Ogni passo della sua crescita è stato una piccola grande conquista: “Sono cresciuta tra casa e scuola, stavo spesso con i nonni, non avevo molti hobby, mi piaceva immergermi nel mondo della Disney e, come ogni bambina, guardavo tutte le principesse. Quel mio essere sulle nuvole – racconta ancora Maria Teresa – non mi faceva, però, a differenza degli altri bambini, vedere con chiarezza, ad esempio, quello che volevo fare da grande, gli altri sapevano già da piccoli cosa volevano diventare, chi il medico, chi l'avvocato, beh io non ne avevo idea. Una delle poche attività che potevo fare da piccola era la danza e quindi sognavo di diventare una ballerina, ma anche in quel caso, i rapporti con le mie compagne di danza non erano buoni, le vedevo ballare benissimo, mi sembravano degli idoli come quelli della televisione e così, nella danza, non sono mai riuscita a combinare nulla di buono”.
Dopo la scuola superiore, per due anni, Maria Teresa è rimasta a Messina: “Non sapevo cosa volevo dalla vita, ho capito solo che non volevo studiare legge, avevo iniziato, ma non era quella la mia strada, poi con il tempo la voglia di raggiungere l'obiettivo è stata fortissima e quando ci sono riuscita è stata una grande soddisfazione, anche perché passare da una scuola privata in cui ti senti protetta a una realtà pubblica non è stato facile.

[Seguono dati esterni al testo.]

-- ==== Sys2Proof/Laws/Ops.lean ====
section
/-! SUPPORT. The laws of the operations of Machine/Ops.lean: what a record's writing does at a port, what a notice does at
each port, how the oldest report of a channel is taken, and how a command is taken. -/

namespace Sys2Proof.Machine

set_option Elab.async false

open Host (Outcome)

/-! ## A property that every member of a walk keeps -/

theorem foldl_keeps {σ α β : Type} (g : σ → β) (f : σ → α → σ) (h : ∀ s a, g (f s a) = g s) (l : List α) (s : σ) :
    g (l.foldl f s) = g s := by
  induction l generalizing s with
  | nil => rfl
  | cons a r ih => rw [List.foldl_cons, ih, h]

theorem foldl_inv {σ α : Type} (P : σ → Prop) (f : σ → α → σ) (h : ∀ s a, P s → P (f s a)) (l : List α) (s : σ)
    (hs : P s) : P (l.foldl f s) := by
  induction l generalizing s with
  | nil => exact hs
  | cons a r ih => exact ih _ (h s a hs)

/-! ## Writing a record at a port -/

@[simp] theorem Node.fire_state (nd : Node) (v : Nat) : (nd.fire v).state = nd.state := by
  unfold Node.fire; split <;> [rfl; (split <;> [rfl; (split <;> rfl)])]
@[simp] theorem Node.fire_epoch (nd : Node) (v : Nat) : (nd.fire v).epoch = nd.epoch := by
  unfold Node.fire; split <;> [rfl; (split <;> [rfl; (split <;> rfl)])]
@[simp] theorem Node.fire_heartbeat (nd : Node) (v : Nat) : (nd.fire v).heartbeat = nd.heartbeat := by
  unfold Node.fire; split <;> [rfl; (split <;> [rfl; (split <;> rfl)])]
@[simp] theorem Node.fire_overrun (nd : Node) (v : Nat) : (nd.fire v).overrun = nd.overrun := by
  unfold Node.fire; split <;> [rfl; (split <;> [rfl; (split <;> rfl)])]
@[simp] theorem Node.fire_underrun (nd : Node) (v : Nat) : (nd.fire v).underrun = nd.underrun := by
  unfold Node.fire; split <;> [rfl; (split <;> [rfl; (split <;> rfl)])]
@[simp] theorem Node.fire_noticeLost (nd : Node) (v : Nat) : (nd.fire v).noticeLost = nd.noticeLost := by
  unfold Node.fire; split <;> [rfl; (split <;> [rfl; (split <;> rfl)])]
@[simp] theorem Node.fire_earlyBeat (nd : Node) (v : Nat) : (nd.fire v).earlyBeat = nd.earlyBeat := by
  unfold Node.fire; split <;> [rfl; (split <;> [rfl; (split <;> rfl)])]
@[simp] theorem Node.fire_lostCount (nd : Node) (v : Nat) : (nd.fire v).lostCount = nd.lostCount := by
  unfold Node.fire; split <;> [rfl; (split <;> [rfl; (split <;> rfl)])]
@[simp] theorem Node.fire_lossPending (nd : Node) (v : Nat) : (nd.fire v).lossPending = nd.lossPending := by
  unfold Node.fire; split <;> [rfl; (split <;> [rfl; (split <;> rfl)])]
@[simp] theorem Node.fire_reserved (nd : Node) (v : Nat) : (nd.fire v).reserved = nd.reserved := by
  unfold Node.fire; split <;> [rfl; (split <;> [rfl; (split <;> rfl)])]
@[simp] theorem Node.fire_commands (nd : Node) (v : Nat) : (nd.fire v).commands = nd.commands := by
  unfold Node.fire; split <;> [rfl; (split <;> [rfl; (split <;> rfl)])]
@[simp] theorem Node.fire_events (nd : Node) (v : Nat) : (nd.fire v).events = nd.events := by
  unfold Node.fire; split <;> [rfl; (split <;> [rfl; (split <;> rfl)])]
@[simp] theorem Node.fire_linkUp (nd : Node) (v : Nat) : (nd.fire v).linkUp = nd.linkUp := by
  unfold Node.fire; split <;> [rfl; (split <;> [rfl; (split <;> rfl)])]
@[simp] theorem Node.fire_heartbeatPeriod (nd : Node) (v : Nat) : (nd.fire v).heartbeatPeriod = nd.heartbeatPeriod := by
  unfold Node.fire; split <;> [rfl; (split <;> [rfl; (split <;> rfl)])]
@[simp] theorem Node.fire_heartbeatWindow (nd : Node) (v : Nat) : (nd.fire v).heartbeatWindow = nd.heartbeatWindow := by
  unfold Node.fire; split <;> [rfl; (split <;> [rfl; (split <;> rfl)])]
@[simp] theorem Node.fire_readData (nd : Node) (v : Nat) : (nd.fire v).readData = nd.readData := by
  unfold Node.fire; split <;> [rfl; (split <;> [rfl; (split <;> rfl)])]

@[simp] theorem Node.write_state (nd : Node) (now : Time) (tag : EventTag) (c : Nat) (b : List Field) :
    (nd.write now tag c b).state = nd.state := by simp [Node.write]
@[simp] theorem Node.write_epoch (nd : Node) (now : Time) (tag : EventTag) (c : Nat) (b : List Field) :
    (nd.write now tag c b).epoch = nd.epoch := by simp [Node.write]
@[simp] theorem Node.write_heartbeat (nd : Node) (now : Time) (tag : EventTag) (c : Nat) (b : List Field) :
    (nd.write now tag c b).heartbeat = nd.heartbeat := by simp [Node.write]
@[simp] theorem Node.write_overrun (nd : Node) (now : Time) (tag : EventTag) (c : Nat) (b : List Field) :
    (nd.write now tag c b).overrun = nd.overrun := by simp [Node.write]
@[simp] theorem Node.write_underrun (nd : Node) (now : Time) (tag : EventTag) (c : Nat) (b : List Field) :
    (nd.write now tag c b).underrun = nd.underrun := by simp [Node.write]
@[simp] theorem Node.write_noticeLost (nd : Node) (now : Time) (tag : EventTag) (c : Nat) (b : List Field) :
    (nd.write now tag c b).noticeLost = nd.noticeLost := by simp [Node.write]
@[simp] theorem Node.write_earlyBeat (nd : Node) (now : Time) (tag : EventTag) (c : Nat) (b : List Field) :
    (nd.write now tag c b).earlyBeat = nd.earlyBeat := by simp [Node.write]
@[simp] theorem Node.write_lostCount (nd : Node) (now : Time) (tag : EventTag) (c : Nat) (b : List Field) :
    (nd.write now tag c b).lostCount = nd.lostCount := by simp [Node.write]
@[simp] theorem Node.write_lossPending (nd : Node) (now : Time) (tag : EventTag) (c : Nat) (b : List Field) :
    (nd.write now tag c b).lossPending = nd.lossPending := by simp [Node.write]
@[simp] theorem Node.write_reserved (nd : Node) (now : Time) (tag : EventTag) (c : Nat) (b : List Field) :
    (nd.write now tag c b).reserved = nd.reserved := by simp [Node.write]
@[simp] theorem Node.write_commands (nd : Node) (now : Time) (tag : EventTag) (c : Nat) (b : List Field) :
    (nd.write now tag c b).commands = nd.commands := by simp [Node.write]
@[simp] theorem Node.write_linkUp (nd : Node) (now : Time) (tag : EventTag) (c : Nat) (b : List Field) :
    (nd.write now tag c b).linkUp = nd.linkUp := by simp [Node.write]
@[simp] theorem Node.write_heartbeatPeriod (nd : Node) (now : Time) (tag : EventTag) (c : Nat) (b : List Field) :
    (nd.write now tag c b).heartbeatPeriod = nd.heartbeatPeriod := by simp [Node.write]
@[simp] theorem Node.write_heartbeatWindow (nd : Node) (now : Time) (tag : EventTag) (c : Nat) (b : List Field) :
    (nd.write now tag c b).heartbeatWindow = nd.heartbeatWindow := by simp [Node.write]
@[simp] theorem Node.write_readData (nd : Node) (now : Time) (tag : EventTag) (c : Nat) (b : List Field) :
    (nd.write now tag c b).readData = nd.readData := by simp [Node.write]
@[simp] theorem Node.write_events (nd : Node) (now : Time) (tag : EventTag) (c : Nat) (b : List Field) :
    (nd.write now tag c b).events =
      nd.events ++ [{ tag := tag, command := c, epoch := nd.epoch, time := now, body := b }] := by simp [Node.write]

@[simp] theorem Node.answer_state (nd : Node) (now : Time) (tag : EventTag) (c : Nat) (b : List Field) :
    (nd.answer now tag c b).state = nd.state := by simp [Node.answer]
@[simp] theorem Node.answer_epoch (nd : Node) (now : Time) (tag : EventTag) (c : Nat) (b : List Field) :
    (nd.answer now tag c b).epoch = nd.epoch := by simp [Node.answer]
@[simp] theorem Node.answer_heartbeat (nd : Node) (now : Time) (tag : EventTag) (c : Nat) (b : List Field) :
    (nd.answer now tag c b).heartbeat = nd.heartbeat := by simp [Node.answer]
@[simp] theorem Node.answer_overrun (nd : Node) (now : Time) (tag : EventTag) (c : Nat) (b : List Field) :
    (nd.answer now tag c b).overrun = nd.overrun := by simp [Node.answer]
@[simp] theorem Node.answer_underrun (nd : Node) (now : Time) (tag : EventTag) (c : Nat) (b : List Field) :
    (nd.answer now tag c b).underrun = nd.underrun := by simp [Node.answer]
@[simp] theorem Node.answer_noticeLost (nd : Node) (now : Time) (tag : EventTag) (c : Nat) (b : List Field) :
    (nd.answer now tag c b).noticeLost = nd.noticeLost := by simp [Node.answer]
@[simp] theorem Node.answer_earlyBeat (nd : Node) (now : Time) (tag : EventTag) (c : Nat) (b : List Field) :
    (nd.answer now tag c b).earlyBeat = nd.earlyBeat := by simp [Node.answer]
@[simp] theorem Node.answer_lostCount (nd : Node) (now : Time) (tag : EventTag) (c : Nat) (b : List Field) :
    (nd.answer now tag c b).lostCount = nd.lostCount := by simp [Node.answer]
@[simp] theorem Node.answer_lossPending (nd : Node) (now : Time) (tag : EventTag) (c : Nat) (b : List Field) :
    (nd.answer now tag c b).lossPending = nd.lossPending := by simp [Node.answer]
@[simp] theorem Node.answer_commands (nd : Node) (now : Time) (tag : EventTag) (c : Nat) (b : List Field) :
    (nd.answer now tag c b).commands = nd.commands := by simp [Node.answer]
@[simp] theorem Node.answer_linkUp (nd : Node) (now : Time) (tag : EventTag) (c : Nat) (b : List Field) :
    (nd.answer now tag c b).linkUp = nd.linkUp := by simp [Node.answer]
@[simp] theorem Node.answer_heartbeatPeriod (nd : Node) (now : Time) (tag : EventTag) (c : Nat) (b : List Field) :
    (nd.answer now tag c b).heartbeatPeriod = nd.heartbeatPeriod := by simp [Node.answer]
@[simp] theorem Node.answer_heartbeatWindow (nd : Node) (now : Time) (tag : EventTag) (c : Nat) (b : List Field) :
    (nd.answer now tag c b).heartbeatWindow = nd.heartbeatWindow := by simp [Node.answer]
@[simp] theorem Node.answer_readData (nd : Node) (now : Time) (tag : EventTag) (c : Nat) (b : List Field) :
    (nd.answer now tag c b).readData = nd.readData := by simp [Node.answer]
@[simp] theorem Node.answer_reserved (nd : Node) (now : Time) (tag : EventTag) (c : Nat) (b : List Field) :
    (nd.answer now tag c b).reserved = nd.reserved - 1 := by simp [Node.answer]
@[simp] theorem Node.answer_events (nd : Node) (now : Time) (tag : EventTag) (c : Nat) (b : List Field) :
    (nd.answer now tag c b).events =
      nd.events ++ [{ tag := tag, command := c, epoch := nd.epoch, time := now, body := b }] := by simp [Node.answer]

All'inizio mi sono trovata male, spaesata, ho pensato molte volte di fallire, con il tempo e il grande aiuto dei miei genitori sono andata avanti, da sola, penso, che non ci sarei mai riuscita. Sono stati il mio punto di forza e nonostante i batti becchi che ci sono, come in ogni famiglia, loro sono la mia forza. Non glielo dico mai e spesso ci litigo, perché sono una persona molto determinata e quando voglio una cosa la attengo a tutti i costi, ma sicuramente senza di loro non sarei dove sono adesso”.

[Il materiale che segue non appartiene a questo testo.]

/-- An ATTACH taken from a state other than ATTACHED moves its node's epoch on by one, and no other epoch (R149). -/
theorem attach_epochs (n : NodeId) (s : State) : ∃ t, execAttach n s = .next t ∧ t.pending = s.pending ∧ t.time = s.time ∧
    ∀ m : NodeId, (t.node m).epoch = (s.node m).epoch ∨
      (m = n ∧ (s.node m).state ≠ .attached ∧ (t.node m).epoch = (s.node m).epoch + 1) := by
  unfold execAttach withCommand
  split
  · exact ⟨s, rfl, rfl, rfl, fun _ => .inl rfl⟩
  · split
    · dsimp only
      split
      · exact ⟨_, rfl, rfl, rfl, fun m => .inl (by simp [State.node_modNode]; split <;> simp_all)⟩
      · rename_i hs
        refine ⟨_, rfl, by simp, by simp, fun m => ?_⟩
        by_cases hm : m = n
        · subst hm
          exact .inr ⟨rfl, by simpa using hs, by simp [Node.attached]⟩
        · exact .inl (by simp [State.node_modNode, hm])
    · exact ⟨s, rfl, rfl, rfl, fun _ => .inl rfl⟩

/-- Settles O3, by cases on the row: POWER_ON_RESET, ATTACH, and the rows whose change is steady. -/
theorem everyRowGoesOnAndTimeAndEpochsStand : Obligations.EveryRowGoesOnAndTimeAndEpochsStand := by
  intro c s
  by_cases hp : c = .powerOnReset
  · subst hp
    exact ⟨_, rfl, rfl, fun h => absurd rfl h⟩
  by_cases ha : ∃ n, c = .attach n
  · obtain ⟨n, rfl⟩ := ha
    obtain ⟨t, ht, hpend, htime, hepoch⟩ := attach_epochs n s
    refine ⟨t, ht, hpend, fun _ => ⟨htime, fun m => ?_⟩⟩
    rcases hepoch m with e | ⟨rfl, hs, e⟩
    · exact .inl e
    · exact .inr ⟨rfl, hs, e⟩
  · obtain ⟨t, ht, hpend, htime, hepoch⟩ := exec_steady c s hp fun n e => ha ⟨n, e⟩
    exact ⟨t, ht, hpend, fun _ => ⟨htime, fun n => .inl (hepoch n)⟩⟩

end Sys2Proof.Machine
end

section
/-! PROOFS. PLAY, STOP and SCRUB: the states they take, their answers, and the deadlines that an anchor gives. -/

namespace Sys2Proof.Machine

open Host (Outcome)

/-! ## The commands of a stream's owner -/

/-- A command of its stream's owner, at the head of its ATTACHED node's FIFO, comes to its own state check (R5, R167). -/
theorem withAttached_withOwned {n : NodeId} {code : Nat} {s : State} {rec : List Byte} {rest : List (List Byte)}
    {st : Stream} (hi : s.issues n code rec rest) (hn : s.named (recStream rec) = some st) (ho : st.owner = some n)
    (act : List Byte → Stream → State → State) :
    withAttached n code s (fun rec s => s.withOwned n code (recStream rec) (act rec)) =
      .next (act rec st (s.taken n rest)) := by
  have hn' : (s.taken n rest).named (recStream rec) = some st := hn
  simp [withAttached_of_issues hi, State.withOwned, hn', ho]

theorem clamp_zero (hi v : Nat) : clamp 0 hi v = min v hi := by
  simp only [clamp, Nat.not_lt_zero, if_false]
  split <;> omega

/-- What PLAY does with the record of the stream's owner at the head of its FIFO. -/
theorem execPlay_of_owner {n : NodeId} {s : State} {rec : List Byte} {rest : List (List Byte)} {st : Stream}
    (hi : s.issues n 6 rec rest) (hn : s.named (recStream rec) = some st) (ho : st.owner = some n) :
    exec (.play n) s = .next (
      if recArgSigned rec 1 = 0 then (s.taken n rest).stopStream n 6 (recStream rec) st true
      else if st.state = .closing then (s.taken n rest).result n 6 .wrongState []
      else if 2147483647 < recArg rec 0 then (s.taken n rest).result n 6 .badArgs []
      else
        let preroll := clamp 0 10000000 (recArg rec 2)
        let a : Anchor := {
          time := plusMicros s.time preroll, frame := recArg rec 0, speed := roundSpeed (recArgSigned rec 1) }
        (((s.taken n rest).modStream (recStream rec).handle fun st => { st.still .playing with anchor := some a }).result
          n 6 .ok [fTime a.time, fNat a.frame, fInt a.speed, fNat preroll, fNat (s.cancelCount (recStream rec))]).cancelStream
            (recStream rec)) :=
  withAttached_withOwned hi hn ho _

theorem execStop_of_owner {n : NodeId} {s : State} {rec : List Byte} {rest : List (List Byte)} {st : Stream}
    (hi : s.issues n 7 rec rest) (hn : s.named (recStream rec) = some st) (ho : st.owner = some n) :
    exec (.stop n) s = .next ((s.taken n rest).stopStream n 7 (recStream rec) st false) :=
  withAttached_withOwned hi hn ho _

Maria Teresa, al di là dell'obiettivo raggiunto, oggi sa anche qual è la sua strada: vuole diventare un'assistente sociale. Desiderio e destino l'hanno riportata a Roma dove, per la prima volta, è stata salvata. Adesso vive da sola e sta frequentando un altro corso di laurea in Programmazione e gestione delle politiche e dei servizi sociali.

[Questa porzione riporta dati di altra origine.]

-- ==== Sys2Proof/Decode.lean ====
section
/-! DEFINITION. Decoding an operation in encoded form, total on the 512 values of OPW (30 R75), rejecting by name
(30 R76), and after it the encoder, written from the opcode maps (30 R73, R74). -/

namespace Sys2Proof

/-- Why an operation word is rejected. -/
inductive DecodeError where
  /-- A FUNC word with OPW[7:4] ≠ 0000 or FSEL ≥ 11 (30 R76): performing it raises FAULT_ILLEGAL_OP. -/
  | illegal (opw : BitVec 9)
  deriving DecidableEq, Repr

/-- OPW[8], the format bit: 0 = BUS, 1 = FUNC (30 R68). -/
def opwIsFunc (opw : BitVec 9) : Bool := opw.getLsbD 8

/-- OPW[7], WE of the BUS format (30 R69). -/
def opwWe (opw : BitVec 9) : Bool := opw.getLsbD 7

/-- OPW[6:0], IDX of the BUS format (30 R69). -/
def opwIdx (opw : BitVec 9) : BitVec 7 := opw.extractLsb' 0 7

/-- OPW[7:4], which a FUNC word has 0000 (30 R70). -/
def opwZ (opw : BitVec 9) : BitVec 4 := opw.extractLsb' 4 4

/-- OPW[3:0], FSEL of the FUNC format (30 R70). -/
def opwFsel (opw : BitVec 9) : Nat := (opw.extractLsb' 0 4).toNat

/-- The read operation of window index `i`, by its class (30 R73, R75). -/
def rdOf (p : Port) (i : BitVec 7) : Instr :=
  if i.toNat ≤ 61 then .rdTxSlot p i
  else if i.toNat = 62 then .rdTxIr p
  else if i.toNat = 63 then .rdTxCsr p
  else if i.toNat ≤ 125 then .rdRxSlot p i
  else if i.toNat = 126 then .rdRxIr p
  else .rdRxCsr p

/-- The write operation of window index `i`, by its class (30 R73, R75). -/
def wrOf (p : Port) (i : BitVec 7) (v : Word) : Instr :=
  if i.toNat ≤ 61 then .wrTxSlot p i v
  else if i.toNat = 62 then .wrTxIr p v
  else if i.toNat = 63 then .wrTxCsr p v
  else if i.toNat ≤ 125 then .wrRxSlot p i v
  else if i.toNat = 126 then .wrRxIr p v
  else .wrRxCsr p v

/-- FUNC_TABLE of 30 R75, the rows of 30 R74; none for FSEL 11 to 15. -/
def funcOf (r : Request) : Nat → Option Instr
  | 0 => some (.headGet r.port r.word)
  | 1 => some (.tailGet r.port r.word)
  | 2 => some (.headPack r.port r.word r.x)
  | 3 => some (.tailPack r.port r.word r.x)
  | 4 => some (.csrEn r.port r.word)
  | 5 => some (.csrValid r.port r.word)
  | 6 => some (.csrMake r.port r.x r.y)
  | 7 => some (.modCap r.port r.x)
  | 8 => some (.adv r.port r.x)
  | 9 => some (.used r.port r.x r.y)
  | 10 => some (.free r.port r.x r.y)
  | _ => none

/-- 30 R75. -/
def decode (r : Request) : Except DecodeError Instr :=
  if opwIsFunc r.opw then
    if opwZ r.opw ≠ 0 then .error (.illegal r.opw)
    else
      match funcOf r (opwFsel r.opw) with
      | some i => .ok i
      | none => .error (.illegal r.opw)
  else if opwWe r.opw then .ok (wrOf r.port (opwIdx r.opw) r.word)
  else .ok (rdOf r.port (opwIdx r.opw))

/-- A BUS word: 0, WE, IDX (30 R69). -/
def busWord (we : Bool) (i : BitVec 7) : BitVec 9 := 0#1 ++ BitVec.ofBool we ++ i

/-- A FUNC word: 1, 0000, FSEL (30 R70). -/
def funcWord (fsel : BitVec 4) : BitVec 9 := 1#1 ++ 0#4 ++ fsel

/-- The encoded form of an operation (30 R73, R74, R82); an operand it does not have is 0. -/
def encode : Instr → Request
  | .rdTxSlot p i => ⟨p, busWord false i, 0, 0, 0⟩
  | .wrTxSlot p i v => ⟨p, busWord true i, v, 0, 0⟩
  | .rdTxIr p => ⟨p, busWord false 62, 0, 0, 0⟩
  | .wrTxIr p v => ⟨p, busWord true 62, v, 0, 0⟩
  | .rdTxCsr p => ⟨p, busWord false 63, 0, 0, 0⟩
  | .wrTxCsr p v => ⟨p, busWord true 63, v, 0, 0⟩
  | .rdRxSlot p i => ⟨p, busWord false i, 0, 0, 0⟩
  | .wrRxSlot p i v => ⟨p, busWord true i, v, 0, 0⟩
  | .rdRxIr p => ⟨p, busWord false 126, 0, 0, 0⟩
  | .wrRxIr p v => ⟨p, busWord true 126, v, 0, 0⟩
  | .rdRxCsr p => ⟨p, busWord false 127, 0, 0, 0⟩
  | .wrRxCsr p v => ⟨p, busWord true 127, v, 0, 0⟩
  | .headGet p reg => ⟨p, funcWord 0, reg, 0, 0⟩
  | .tailGet p reg => ⟨p, funcWord 1, reg, 0, 0⟩
  | .headPack p reg h => ⟨p, funcWord 2, reg, h, 0⟩
  | .tailPack p reg t => ⟨p, funcWord 3, reg, t, 0⟩
  | .csrEn p csr => ⟨p, funcWord 4, csr, 0, 0⟩
  | .csrValid p csr => ⟨p, funcWord 5, csr, 0, 0⟩
  | .csrMake p en valid => ⟨p, funcWord 6, 0, en, valid⟩
  | .modCap p v => ⟨p, funcWord 7, 0, v, 0⟩
  | .adv p i => ⟨p, funcWord 8, 0, i, 0⟩
  | .used p head tail => ⟨p, funcWord 9, 0, head, tail⟩
  | .free p head tail => ⟨p, funcWord 10, 0, head, tail⟩

/-- The request that stands for a table word `w`: OPW is its bits 8:0, issued by port A, every operand 0. Bits
above 8 are no bits of an operation word (30 R68) and are not looked at (log entry 10). -/
def tableRequest (w : Nat) : Request := ⟨.a, BitVec.ofNat 9 w, 0, 0, 0⟩

/-- What the decoder reads from the operation word in `w`'s bits 8:0. `nbits` plays no part: every operation has
one word of 9 bits (30 R68, R79). -/
def decodeTableWord (_nbits w : Nat) : Option Instr :=
  match decode (tableRequest w) with
  | .ok i => some i
  | .error _ => none

end Sys2Proof
end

“Ho visto una serie tv, parlava di una donna con il cappotto rosso che cercava di salvare il mondo, proprio come Wonder Woman – racconta - so che il mondo degli assistenti sociali è difficile e duro, soprattutto se sei una persona empatica, come lo sono io, bisogna avere la forza di risolvere i problemi degli altri con tutte le proprie forze E io che già di mio vorrei fare “l’impossibile”, spero di riuscirci, con le giuste regole e le misure, affinché gli altri possano stare bene come lo sono stata io, perché la vita mi ha dato una seconda possibilità”.